→ PROBLEM REQUIREMENTS
When the string "followed" occurs in a line of the records, show that line.

┄┄┄┄┄┄┄┄┄┄┄┄┄┄┄┄┄┄┄┄

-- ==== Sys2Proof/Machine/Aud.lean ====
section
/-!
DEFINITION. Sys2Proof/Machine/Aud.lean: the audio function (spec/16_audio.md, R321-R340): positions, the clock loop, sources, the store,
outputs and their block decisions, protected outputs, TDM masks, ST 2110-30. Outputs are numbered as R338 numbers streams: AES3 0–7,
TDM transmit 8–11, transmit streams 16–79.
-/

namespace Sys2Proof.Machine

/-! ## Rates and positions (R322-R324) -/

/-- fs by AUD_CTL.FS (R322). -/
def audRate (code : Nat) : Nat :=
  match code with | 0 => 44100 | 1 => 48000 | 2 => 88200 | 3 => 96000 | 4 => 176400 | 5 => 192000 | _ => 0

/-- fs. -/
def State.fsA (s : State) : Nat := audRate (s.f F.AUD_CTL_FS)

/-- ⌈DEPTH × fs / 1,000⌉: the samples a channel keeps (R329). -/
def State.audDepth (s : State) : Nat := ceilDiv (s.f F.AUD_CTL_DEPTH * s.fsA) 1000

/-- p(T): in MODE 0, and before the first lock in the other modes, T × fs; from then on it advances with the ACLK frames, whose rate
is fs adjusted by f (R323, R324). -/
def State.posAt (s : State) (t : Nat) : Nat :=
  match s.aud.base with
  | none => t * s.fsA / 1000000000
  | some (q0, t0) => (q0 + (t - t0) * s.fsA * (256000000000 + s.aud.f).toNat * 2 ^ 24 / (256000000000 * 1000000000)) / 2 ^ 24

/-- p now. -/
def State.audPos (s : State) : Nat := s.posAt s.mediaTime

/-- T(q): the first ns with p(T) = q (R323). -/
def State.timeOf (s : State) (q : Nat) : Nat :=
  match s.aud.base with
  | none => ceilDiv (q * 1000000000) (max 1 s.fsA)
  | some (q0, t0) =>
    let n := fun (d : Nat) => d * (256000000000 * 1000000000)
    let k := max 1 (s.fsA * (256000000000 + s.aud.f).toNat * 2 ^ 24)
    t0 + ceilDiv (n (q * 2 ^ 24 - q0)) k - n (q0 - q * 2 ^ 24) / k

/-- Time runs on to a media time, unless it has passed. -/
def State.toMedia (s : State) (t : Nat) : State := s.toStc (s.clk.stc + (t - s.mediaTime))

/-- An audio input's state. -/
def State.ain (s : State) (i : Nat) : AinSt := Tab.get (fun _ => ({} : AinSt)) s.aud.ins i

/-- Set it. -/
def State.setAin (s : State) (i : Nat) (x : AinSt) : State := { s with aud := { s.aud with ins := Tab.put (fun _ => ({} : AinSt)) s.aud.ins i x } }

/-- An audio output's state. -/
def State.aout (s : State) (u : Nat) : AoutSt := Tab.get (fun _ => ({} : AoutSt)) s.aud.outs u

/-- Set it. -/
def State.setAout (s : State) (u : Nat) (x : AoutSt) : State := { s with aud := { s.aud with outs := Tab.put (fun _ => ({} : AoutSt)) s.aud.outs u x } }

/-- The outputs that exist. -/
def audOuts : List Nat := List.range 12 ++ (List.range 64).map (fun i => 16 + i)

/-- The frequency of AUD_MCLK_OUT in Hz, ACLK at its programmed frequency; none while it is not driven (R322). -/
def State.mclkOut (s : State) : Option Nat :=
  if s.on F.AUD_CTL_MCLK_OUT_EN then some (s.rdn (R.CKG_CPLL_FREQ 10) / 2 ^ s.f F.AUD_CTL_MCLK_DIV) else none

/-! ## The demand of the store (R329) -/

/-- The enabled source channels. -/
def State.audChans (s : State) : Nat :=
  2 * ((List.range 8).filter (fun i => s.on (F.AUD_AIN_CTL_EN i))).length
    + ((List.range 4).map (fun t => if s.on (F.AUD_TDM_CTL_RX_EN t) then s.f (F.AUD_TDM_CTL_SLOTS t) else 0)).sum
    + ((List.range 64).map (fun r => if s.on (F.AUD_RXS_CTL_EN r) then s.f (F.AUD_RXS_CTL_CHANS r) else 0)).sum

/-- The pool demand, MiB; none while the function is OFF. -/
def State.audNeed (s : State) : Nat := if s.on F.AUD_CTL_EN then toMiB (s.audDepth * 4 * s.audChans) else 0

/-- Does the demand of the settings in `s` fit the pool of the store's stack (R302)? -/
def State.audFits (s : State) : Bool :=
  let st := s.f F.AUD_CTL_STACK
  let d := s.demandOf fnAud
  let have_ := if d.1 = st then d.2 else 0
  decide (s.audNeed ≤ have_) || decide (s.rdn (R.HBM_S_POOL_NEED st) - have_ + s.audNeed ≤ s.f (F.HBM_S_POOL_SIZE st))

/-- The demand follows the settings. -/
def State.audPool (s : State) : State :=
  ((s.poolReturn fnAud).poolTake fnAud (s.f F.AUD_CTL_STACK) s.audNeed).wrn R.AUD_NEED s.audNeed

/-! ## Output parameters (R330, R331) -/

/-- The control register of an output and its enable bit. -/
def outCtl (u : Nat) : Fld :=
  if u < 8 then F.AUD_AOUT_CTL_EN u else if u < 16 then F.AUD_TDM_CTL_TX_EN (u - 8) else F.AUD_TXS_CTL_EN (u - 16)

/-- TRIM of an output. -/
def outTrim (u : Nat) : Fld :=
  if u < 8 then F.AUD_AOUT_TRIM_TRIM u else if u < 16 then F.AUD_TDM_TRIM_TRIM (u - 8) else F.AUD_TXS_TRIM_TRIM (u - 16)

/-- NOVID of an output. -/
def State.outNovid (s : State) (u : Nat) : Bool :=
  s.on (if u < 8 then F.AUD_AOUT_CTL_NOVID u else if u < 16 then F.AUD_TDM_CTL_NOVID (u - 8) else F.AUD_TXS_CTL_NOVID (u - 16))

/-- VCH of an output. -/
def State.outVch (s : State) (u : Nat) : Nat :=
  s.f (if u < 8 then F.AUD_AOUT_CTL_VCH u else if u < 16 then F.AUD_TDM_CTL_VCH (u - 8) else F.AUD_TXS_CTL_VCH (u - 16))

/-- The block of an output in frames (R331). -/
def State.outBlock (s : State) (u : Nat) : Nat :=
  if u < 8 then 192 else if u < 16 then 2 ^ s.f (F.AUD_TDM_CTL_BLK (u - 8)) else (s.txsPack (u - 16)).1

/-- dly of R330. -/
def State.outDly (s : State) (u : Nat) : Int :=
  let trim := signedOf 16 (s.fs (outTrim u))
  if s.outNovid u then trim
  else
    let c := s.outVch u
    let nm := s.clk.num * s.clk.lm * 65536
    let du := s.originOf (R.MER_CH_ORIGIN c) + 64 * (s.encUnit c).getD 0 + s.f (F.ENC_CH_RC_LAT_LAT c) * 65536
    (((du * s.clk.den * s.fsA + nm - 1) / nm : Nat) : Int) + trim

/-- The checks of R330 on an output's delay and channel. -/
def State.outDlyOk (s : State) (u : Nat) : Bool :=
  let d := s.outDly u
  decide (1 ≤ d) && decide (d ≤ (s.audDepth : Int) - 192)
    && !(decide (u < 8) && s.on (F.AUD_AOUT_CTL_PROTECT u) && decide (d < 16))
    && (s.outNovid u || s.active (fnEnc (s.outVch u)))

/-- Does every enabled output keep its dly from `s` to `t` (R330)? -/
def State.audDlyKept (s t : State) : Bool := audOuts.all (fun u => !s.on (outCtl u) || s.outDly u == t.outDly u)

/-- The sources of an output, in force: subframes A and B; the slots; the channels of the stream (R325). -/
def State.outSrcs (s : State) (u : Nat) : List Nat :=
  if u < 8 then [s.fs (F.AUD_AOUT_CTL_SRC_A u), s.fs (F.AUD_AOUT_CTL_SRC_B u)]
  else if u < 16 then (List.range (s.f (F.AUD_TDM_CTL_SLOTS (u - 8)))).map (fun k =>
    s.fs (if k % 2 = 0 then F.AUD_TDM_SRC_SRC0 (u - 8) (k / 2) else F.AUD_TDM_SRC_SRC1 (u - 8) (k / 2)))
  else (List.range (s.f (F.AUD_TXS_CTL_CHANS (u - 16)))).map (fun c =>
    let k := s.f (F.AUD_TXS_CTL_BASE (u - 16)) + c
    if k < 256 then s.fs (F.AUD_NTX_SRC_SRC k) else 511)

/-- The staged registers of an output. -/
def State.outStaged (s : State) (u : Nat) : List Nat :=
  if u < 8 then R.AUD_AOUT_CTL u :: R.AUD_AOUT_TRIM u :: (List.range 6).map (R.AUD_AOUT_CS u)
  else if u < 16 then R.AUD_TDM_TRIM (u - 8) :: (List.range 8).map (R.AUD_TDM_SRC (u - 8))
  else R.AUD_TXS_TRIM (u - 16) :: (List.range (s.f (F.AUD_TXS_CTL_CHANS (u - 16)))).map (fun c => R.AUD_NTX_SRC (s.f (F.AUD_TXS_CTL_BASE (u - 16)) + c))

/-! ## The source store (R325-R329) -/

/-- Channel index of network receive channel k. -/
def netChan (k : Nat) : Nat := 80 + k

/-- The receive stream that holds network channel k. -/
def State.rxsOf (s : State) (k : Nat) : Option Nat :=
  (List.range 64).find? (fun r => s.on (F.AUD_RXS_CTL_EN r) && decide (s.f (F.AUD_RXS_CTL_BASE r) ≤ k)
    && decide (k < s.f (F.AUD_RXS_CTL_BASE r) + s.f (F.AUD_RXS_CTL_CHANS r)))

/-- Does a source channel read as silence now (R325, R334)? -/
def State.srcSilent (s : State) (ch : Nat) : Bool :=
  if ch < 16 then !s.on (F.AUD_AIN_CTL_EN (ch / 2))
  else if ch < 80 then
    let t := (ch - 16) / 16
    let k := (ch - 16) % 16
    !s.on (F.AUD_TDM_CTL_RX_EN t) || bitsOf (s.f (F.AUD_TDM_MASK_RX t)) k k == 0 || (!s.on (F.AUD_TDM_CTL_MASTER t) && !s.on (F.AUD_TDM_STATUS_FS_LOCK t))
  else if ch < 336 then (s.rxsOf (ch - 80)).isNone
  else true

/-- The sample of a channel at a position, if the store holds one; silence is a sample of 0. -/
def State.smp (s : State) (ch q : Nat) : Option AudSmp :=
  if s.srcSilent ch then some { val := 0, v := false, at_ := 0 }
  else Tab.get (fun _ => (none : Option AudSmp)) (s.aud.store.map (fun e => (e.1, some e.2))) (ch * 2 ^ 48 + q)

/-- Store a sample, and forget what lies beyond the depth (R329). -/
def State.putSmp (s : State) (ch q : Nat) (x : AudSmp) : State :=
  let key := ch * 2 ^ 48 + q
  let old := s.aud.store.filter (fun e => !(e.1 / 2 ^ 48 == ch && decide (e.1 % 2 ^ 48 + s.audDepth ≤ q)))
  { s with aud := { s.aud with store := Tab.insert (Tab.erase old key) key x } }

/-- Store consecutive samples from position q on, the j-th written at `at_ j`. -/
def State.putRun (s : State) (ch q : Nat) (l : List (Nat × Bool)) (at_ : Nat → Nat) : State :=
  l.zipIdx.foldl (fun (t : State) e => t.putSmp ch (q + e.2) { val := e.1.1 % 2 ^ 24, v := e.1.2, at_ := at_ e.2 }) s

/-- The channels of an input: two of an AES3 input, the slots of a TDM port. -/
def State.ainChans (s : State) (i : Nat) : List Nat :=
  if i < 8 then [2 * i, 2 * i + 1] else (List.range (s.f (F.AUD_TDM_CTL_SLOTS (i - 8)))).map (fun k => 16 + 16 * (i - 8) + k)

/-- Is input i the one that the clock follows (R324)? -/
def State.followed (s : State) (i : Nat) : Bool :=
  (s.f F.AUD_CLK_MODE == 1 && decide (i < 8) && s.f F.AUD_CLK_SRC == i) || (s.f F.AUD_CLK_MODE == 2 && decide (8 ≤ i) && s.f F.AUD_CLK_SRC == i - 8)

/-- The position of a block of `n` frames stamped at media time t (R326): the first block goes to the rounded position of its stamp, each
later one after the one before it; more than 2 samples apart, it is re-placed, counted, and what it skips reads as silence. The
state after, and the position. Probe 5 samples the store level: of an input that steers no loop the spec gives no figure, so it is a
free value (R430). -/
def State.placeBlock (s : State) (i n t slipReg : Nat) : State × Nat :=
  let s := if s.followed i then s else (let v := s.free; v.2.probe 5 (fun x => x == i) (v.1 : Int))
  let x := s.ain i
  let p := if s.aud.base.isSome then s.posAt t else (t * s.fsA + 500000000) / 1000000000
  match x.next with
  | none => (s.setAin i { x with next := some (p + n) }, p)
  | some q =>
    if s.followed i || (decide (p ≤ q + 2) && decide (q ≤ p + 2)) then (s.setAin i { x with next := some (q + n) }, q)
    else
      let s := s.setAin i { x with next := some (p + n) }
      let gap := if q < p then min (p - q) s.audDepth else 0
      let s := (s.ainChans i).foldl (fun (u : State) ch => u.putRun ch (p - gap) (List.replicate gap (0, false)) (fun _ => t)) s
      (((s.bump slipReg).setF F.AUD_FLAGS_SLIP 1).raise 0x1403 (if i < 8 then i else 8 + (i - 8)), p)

┄┄┄┄┄┄┄┄┄┄┄┄┄┄┄┄┄┄┄┄

→ OUTPUT OF THE EXERCISE
def State.followed (s : State) (i : Nat) : Bool :=
  let s := if s.followed i then s else (let v := s.free; v.2.probe 5 (fun x => x == i) (v.1 : Int))
    if s.followed i || (decide (p ≤ q + 2) && decide (q ≤ p + 2)) then (s.setAin i { x with next := some (q + n) }, q)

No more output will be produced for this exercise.